The results must be converged with respect to:

• the number of k-points from the groundstate calculation

A much finer k-point sampling might be required for converging the GW results than for the DFT bandstructure.

• the number of bands included in the calculation of the self energy nbands

• the planewave energy cutoff ecut

ecut and nbands do not converge independently. As a rough estimation, ecut should be around the energy of the highest included band. If nbands is not specified it will be set equal to the amount of plane waves determined by ecut.
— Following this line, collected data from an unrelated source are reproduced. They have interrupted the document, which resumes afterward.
-- ==== Sys2Proof/Tests/Slice0.lean ====
section
/-! SUPPORT. Tests. Expected values are the spec's own vectors (95_test_vectors.md, and the examples inside the rules), under
`L_ref`; the witnesses show that the statements' hypotheses can be met. -/

namespace Sys2Proof.Tests

open Sys2Proof Sys2Proof.Machine

/-! ### Helpers: small states, and one field of a step's answer -/

/-- A field of the next state, if there is one. -/
def field {α : Type} (f : State → α) : Out → Option α
  | .next t => some (f t)
  | .fault _ => none
  | .refused _ => none

/-- A state after reset with the given status word, nothing written. -/
def blank (status : Word) : State := .resetOf .reference (fun _ => 0xA5A5A5A5#32) status 0x10000000#32

/-- The registers at the end of program P1. -/
def p1Regs : Regs where
  htiming := .holds 0x43131D4C#32
  vtiming := .holds 0x120408EF#32
  clockPolarity := .holds 0x0000980A#32
  frameBase := .holds 0x10000000#32
  intEnable := .holds 0x00000012#32
  control := .holds 0x00000129#32

/-- The end of program P1: everything written, one buffer active. -/
def booted : State := { blank 0#32 with regs := p1Regs, buf := some ⟨1, 0x10000000#32, 307200⟩, irqInited := true }

def m1 : DisplayMode := .m1

/-- `m3` of the vectors: field maxima and minima. -/
def m3 : DisplayMode :=
  ⟨800#32, 480#32, 800#32, 480#32, 24#32, 30000#32, 256#32, 1#32, 255#32, 0#32, 256#32, 64#32, 1#32, 0#32, none⟩

/-- `m6` of the vectors: every field at its minimum. -/
def m6 : DisplayMode :=
  ⟨16#32, 1#32, 16#32, 1#32, 2#32, 1000#32, 1#32, 1#32, 0#32, 0#32, 1#32, 1#32, 3#32, 0#32, none⟩

/-- A configuration with another policy, read-back and alignment. -/
def cfgFixed : Config := { Config.reference with policy := .fixed, readback := .stored, fbAlignLog2 := 3 }

/-! ### WellFormed: an ill-formed term for each check -/

theorem test_wf_layout_offset_too_big :
    (Instr.setMode { m1 with layout := some ⟨⟨2 ^ 32, 5⟩, ⟨5, 6⟩, ⟨11, 5⟩, ⟨0, 0⟩⟩ }).wf = false := by decide
theorem test_wf_layout_length_too_big :
    (Instr.sizerEnsure { m1 with layout := some ⟨⟨0, 5⟩, ⟨5, 6⟩, ⟨11, 2 ^ 32⟩, ⟨0, 0⟩⟩ }).wf = false := by decide
theorem test_wf_validate_checks_both_modes :
    (Instr.validate m1 { m1 with layout := some ⟨⟨0, 5⟩, ⟨5, 6⟩, ⟨11, 5⟩, ⟨2 ^ 32, 0⟩⟩ } 0#32 none).wf = false ∧
    (Instr.validate { m1 with layout := some ⟨⟨0, 5⟩, ⟨5, 2 ^ 32⟩, ⟨11, 5⟩, ⟨0, 0⟩⟩ } m1 0#32 none).wf = false := by decide
theorem test_wf_mode_invariant_refuses :
    DisplayMode.invariant { m1 with pixclock := 0#32 } = false ∧
    DisplayMode.invariant { m1 with xresVirtual := 319#32 } = false ∧
    DisplayMode.invariant { m1 with yresVirtual := 239#32 } = false ∧ m1.invariant = true := by decide
theorem test_wf_field_outside_word : Layout.wf { Layout.reference with hbp := ⟨25, 8⟩ } = false := by decide
theorem test_wf_fields_overlap : Layout.wf { Layout.reference with vfp := ⟨16, 9⟩ } = false := by decide
theorem test_wf_flag_inside_field : Layout.wf { Layout.reference with ihs := 5 } = false := by decide
theorem test_wf_divno_not_at_zero : Layout.wf { Layout.reference with divno := ⟨1, 6⟩ } = false := by decide
theorem test_wf_bpp_not_three_bits : Layout.wf { Layout.reference with bpp := ⟨1, 4⟩ } = false := by decide
theorem test_wf_event_bits_shared : Layout.wf { Layout.reference with busError := 1 } = false := by decide
theorem test_wf_endian_code_too_big : Layout.wf { Layout.reference with endianLeLe := 4 } = false := by decide
theorem test_wf_depth_codes_shared : Layout.wf { Layout.reference with bppCode := ⟨0, 1, 2, 3, 4, 4⟩ } = false := by decide
theorem test_wf_depth_code_too_big : Layout.wf { Layout.reference with bppCode := ⟨0, 1, 2, 3, 4, 8⟩ } = false := by decide
theorem test_wf_config : Config.reference.wf = true ∧ Config.wf { Config.reference with fbAlignLog2 := 32 } = false ∧
    Config.wf { Config.reference with multiplier := 0 } = false ∧
    cfgFixed.wf = true ∧ Config.wf { cfgFixed with multiplier := 3 } = false ∧ -- R246
    Config.wf { Config.reference with multiplier := 3 } = true ∧
    Config.wf { Config.reference with layout := { Layout.reference with ipc := 40 } } = false := by decide

/-! ### Decode: selects and operand records written out from R101, R102, R103 -/

theorem test_decode_writes : -- we = 1, off = 0x00, 0x04, 0x08, 0x10, 0x18, 0x1C, 0x20, 0x24
    decode (.reg 0b100000000#9 4 7#32) = .ok (.wrHtiming 7#32) ∧ decode (.reg 0b100000100#9 4 7#32) = .ok (.wrVtiming 7#32) ∧
    decode (.reg 0b100001000#9 4 7#32) = .ok (.wrClockPolarity 7#32) ∧
    decode (.reg 0b100010000#9 4 7#32) = .ok (.wrFrameBase 7#32) ∧
    decode (.reg 0b100011000#9 4 7#32) = .ok (.wrIntEnable 7#32) ∧
    decode (.reg 0b100011100#9 4 7#32) = .ok (.wrControl 7#32) ∧
    decode (.reg 0b100100000#9 4 7#32) = .ok (.wrIntClear 7#32) ∧
    decode (.reg 0b100100100#9 4 7#32) = .ok (.wrIntStatus 7#32) := ⟨rfl, rfl, rfl, rfl, rfl, rfl, rfl, rfl⟩
theorem test_decode_reads :
    decode (.reg 0b000000000#9 4 0#32) = .ok .rdHtiming ∧ decode (.reg 0b000000100#9 4 0#32) = .ok .rdVtiming ∧
    decode (.reg 0b000001000#9 4 0#32) = .ok .rdClockPolarity ∧ decode (.reg 0b000010000#9 4 0#32) = .ok .rdFrameBase ∧
    decode (.reg 0b000011000#9 4 0#32) = .ok .rdIntEnable ∧ decode (.reg 0b000011100#9 4 0#32) = .ok .rdControl ∧
    decode (.reg 0b000100000#9 4 0#32) = .ok .rdIntClear ∧ decode (.reg 0b000100100#9 4 0#32) = .ok .rdIntStatus :=
  ⟨rfl, rfl, rfl, rfl, rfl, rfl, rfl, rfl⟩
/-- The words of `M1`, in the order of R103, without a colour layout. -/
def m1Words : List Word :=
  [320#32, 240#32, 320#32, 480#32, 16#32, 166667#32, 68#32, 20#32, 18#32, 4#32, 30#32, 3#32, 0#32, 0#32,
    0#32, 0#32, 0#32, 0#32, 0#32, 0#32, 0#32, 0#32, 0#32]
theorem test_decode_commands_block :
    decode (.cmd 0b0000#4 []) = .ok .irqInit ∧ decode (.cmd 0b0001#4 (m1Words ++ [66000#32])) = .ok (.commit m1 66000#32) ∧
    decode (.cmd 0b0010#4 [0x10000000#32, 640#32, 240#32]) = .ok (.pan 0x10000000#32 640#32 240#32) ∧
    decode (.cmd 0b0011#4 [0x10100000#32]) = .ok (.setbase 0x10100000#32) ∧
    decode (.cmd 0b0100#4 []) = .ok .pollAck := ⟨rfl, rfl, rfl, rfl, rfl⟩
theorem test_decode_commands_host :
    decode (.cmd 0b1000#4 (m1Words ++ (m1Words ++ [66000#32, 1#32, 307200#32]))) =
      .ok (.validate m1 m1 66000#32 (some 307200#32)) ∧
    decode (.cmd 0b1001#4 m1Words) = .ok (.sizerEnsure m1) ∧ decode (.cmd 0b1010#4 []) = .ok .sizerFixedInit ∧
    decode (.cmd 0b1011#4 m1Words) = .ok (.setMode m1) ∧ decode (.cmd 0b1100#4 [240#32]) = .ok (.panY 240#32) ∧
    decode (.cmd 0b1101#4 []) = .ok .pollEvents ∧ decode (.cmd 0b1110#4 []) = .ok .getMode :=
  ⟨rfl, rfl, rfl, rfl, rfl, rfl, rfl⟩
theorem test_decode_rejects : -- R107, R141, vector A9; a record that is too short
    decode (.reg 0x10C#9 4 0#32) = .error (.unmapped 0x0C#8) ∧ decode (.reg 0x114#9 4 0#32) = .error (.unmapped 0x14#8) ∧
    decode (.reg 0x128#9 4 0#32) = .error (.unmapped 0x28#8) ∧ decode (.reg 0x100#9 2 0#32) = .error (.unmapped 0x00#8) ∧
    decode (.cmd 0x7#4 []) = .error (.reservedCommand 0x7#4) ∧ decode (.cmd 0xF#4 []) = .error (.reservedCommand 0xF#4) ∧
    decode (.cmd 0x1#4 m1Words) = .error (.illTyped 0x1#4) := ⟨rfl, rfl, rfl, rfl, rfl, rfl, rfl⟩

/-- The rows of the opcode table: size in bits, select, mnemonic. -/
def tableRows : List (Nat × Nat × String) :=
  [(16, 0x100, "WR.HTIMING"), (16, 0x104, "WR.VTIMING"), (16, 0x108, "WR.CLOCK_POLARITY"), (16, 0x110, "WR.FRAME_BASE"),
    (16, 0x118, "WR.INT_ENABLE"), (16, 0x11C, "WR.CONTROL"), (16, 0x120, "WR.INT_CLEAR"), (16, 0x024, "RD.INT_STATUS")]
  ++ [(16, 0x000, "RD.HTIMING"), (16, 0x004, "RD.VTIMING"), (16, 0x008, "RD.CLOCK_POLARITY"), (16, 0x010, "RD.FRAME_BASE"),
    (16, 0x018, "RD.INT_ENABLE"), (16, 0x01C, "RD.CONTROL"), (16, 0x124, "WR.INT_STATUS"), (16, 0x020, "RD.INT_CLEAR")]
  ++ [(8, 0x0, "IRQ.INIT"), (8, 0x1, "COMMIT"), (8, 0x2, "PAN"), (8, 0x3, "SETBASE"), (8, 0x4, "POLL_ACK"),
    (8, 0x8, "VALIDATE"), (8, 0x9, "SIZER.ENSURE"), (8, 0xA, "SIZER.FIXED_INIT"), (8, 0xB, "SET_MODE"), (8, 0xC, "PAN_Y"),
    (8, 0xD, "POLL_EVENTS"), (8, 0xE, "GET_MODE")]
theorem test_table_rows_decode :
    tableRows.all (fun r => (decodeTableWord r.1 r.2.1).map Instr.mnemonic == some r.2.2) = true := by decide
theorem test_table_rows_run_after_reset :
    tableRows.all (fun r => (field (·.steps) (step (State.reset.withFetchWord r.1 r.2.1))) == some 1) = true := by decide
theorem test_table_reserved : decodeTableWord 8 0x5 = none ∧ decodeTableWord 8 0xF = none ∧ decodeTableWord 16 0x10C = none := by
  decide

/-! ### Register access (vectors A1 to A13) -/

theorem test_wr_htiming : field (·.regs.htiming) (exec (.wrHtiming 0x43131D4C#32) (blank 0#32)) = some (.holds 0x43131D4C#32) := by
  decide
theorem test_wr_vtiming : field (·.regs.vtiming) (exec (.wrVtiming 0x120408EF#32) (blank 0#32)) = some (.holds 0x120408EF#32) := by
  decide
theorem test_wr_clock_polarity :
    field (·.regs.clockPolarity) (exec (.wrClockPolarity 0x980A#32) (blank 0#32)) = some (.holds 0x980A#32) := by decide
theorem test_wr_int_enable :
    field (·.regs.intEnable) (exec (.wrIntEnable 0x12#32) (blank 0#32)) = some (.holds 0x12#32) := by decide
theorem test_wr_frame_base_keeps_low_bits : -- A11, g = 3
    field (fun t => (t.regs.frameBase, engineBase t)) (exec (.wrFrameBase 0x10000007#32) { booted with cfg := cfgFixed }) =
      some (.holds 0x10000007#32, some 0x10000000#32) := by decide
theorem test_wr_control_needs_timing : -- A10
    field (fun t => (t.fault, t.regs.control)) (exec (.wrControl 0x129#32) (blank 0#32)) =
      some (some .enableBeforeTiming, .unwritten 0xA5A5A5A5#32) := by decide
theorem test_wr_control_stores :
    field (fun t => (t.fault, t.regs.control)) (exec (.wrControl 0x127#32) booted) = some (none, .holds 0x127#32) := by decide
theorem test_wr_int_clear : field (·.intStatus) (exec (.wrIntClear 0x12#32) (blank 0x16#32)) = some 0x04#32 := by decide -- A2
theorem test_wr_int_clear_zero_and_all : -- A3, A4
    field (·.intStatus) (exec (.wrIntClear 0#32) (blank 0x16#32)) = some 0x16#32 ∧
    field (·.intStatus) (exec (.wrIntClear 0xFFFFFFFF#32) (blank 0x02#32)) = some 0#32 := by decide
theorem test_rd_int_status : -- A5
    field (fun t => (t.out, t.intStatus)) (exec .rdIntStatus (blank 0x1E#32)) =
      some (some (.ok (.word 0x1E#32)), 0x1E#32) := by decide
theorem test_rd_refused : -- A6
    field (fun t => (t.out, t.refused)) (exec .rdControl booted) =
      some (some (.refuse (.readNotShown .control)), true) := by decide
theorem test_rd_stored : -- A7; the examples of R142 to R147
    [Instr.rdHtiming, .rdVtiming, .rdClockPolarity, .rdFrameBase, .rdIntEnable, .rdControl].map
      (fun i => field (·.out) (exec i { booted with cfg := cfgFixed })) =
    [0x43131D4C#32, 0x120408EF#32, 0x980A#32, 0x10000000#32, 0x12#32, 0x129#32].map
      (fun w => some (some (.ok (.word w)))) := by decide
theorem test_rd_unwritten_faults :
    field (·.fault) (exec .rdVtiming { blank 0#32 with cfg := cfgFixed }) = some (some (.readUnwritten .vtiming)) := by decide
theorem test_wr_int_status_refused : -- A8
    field (fun t => (t.out, t.intStatus)) (exec (.wrIntStatus 0x2#32) (blank 0x12#32)) =
      some (some (.refuse (.directionNotShown .intStatus)), 0x12#32) := by decide
theorem test_rd_int_clear_refused :
    field (fun t => (t.out, t.refused)) (exec .rdIntClear (blank 0#32)) =
      some (some (.refuse (.directionNotShown .intClear)), true) := by decide
theorem test_irq_line : irq { booted with intStatus := 0x0C#32 } = false ∧ irq { booted with intStatus := 0x14#32 } = true := by
  decide -- A12, A13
• the number of frequency points domega0, omega2

The grid needs to resolve the features of the DFT spectrum.

• the broadening eta

This parameter is only used for the response function and in the plasmon pole approximation. Otherwise, it is automatically set to $$\eta = 0.1$$.

## Parameters¶

For input parameters, see Quasi-particle spectrum in the GW approximation: tutorial.

## References¶

1

L. Hedin, “New Method for Calculating the One-Particle Green’s Function with Application to the Electron-Gas Problem”, Phys. Rev. 139, A796 (1965).

2

M.S. Hybertsen and S.G. Louie, “Electron correlation in semiconductors and insulators: Band gaps and quasiparticle energies”, Phys. Rev. B 34, 5390 (1986).

3

F. Hüser, T. Olsen, and K. S. Thygesen, “Quasiparticle GW calculations for solids, molecules, and two-dimensional materials”, Phys. Rev. B 87, 235132 (2013).

4

M. Shishkin and G. Kresse, “Implementation and performance of the frequency-dependent GW method within the PAW framework”, Phys. Rev. B 74, 035101 (2006).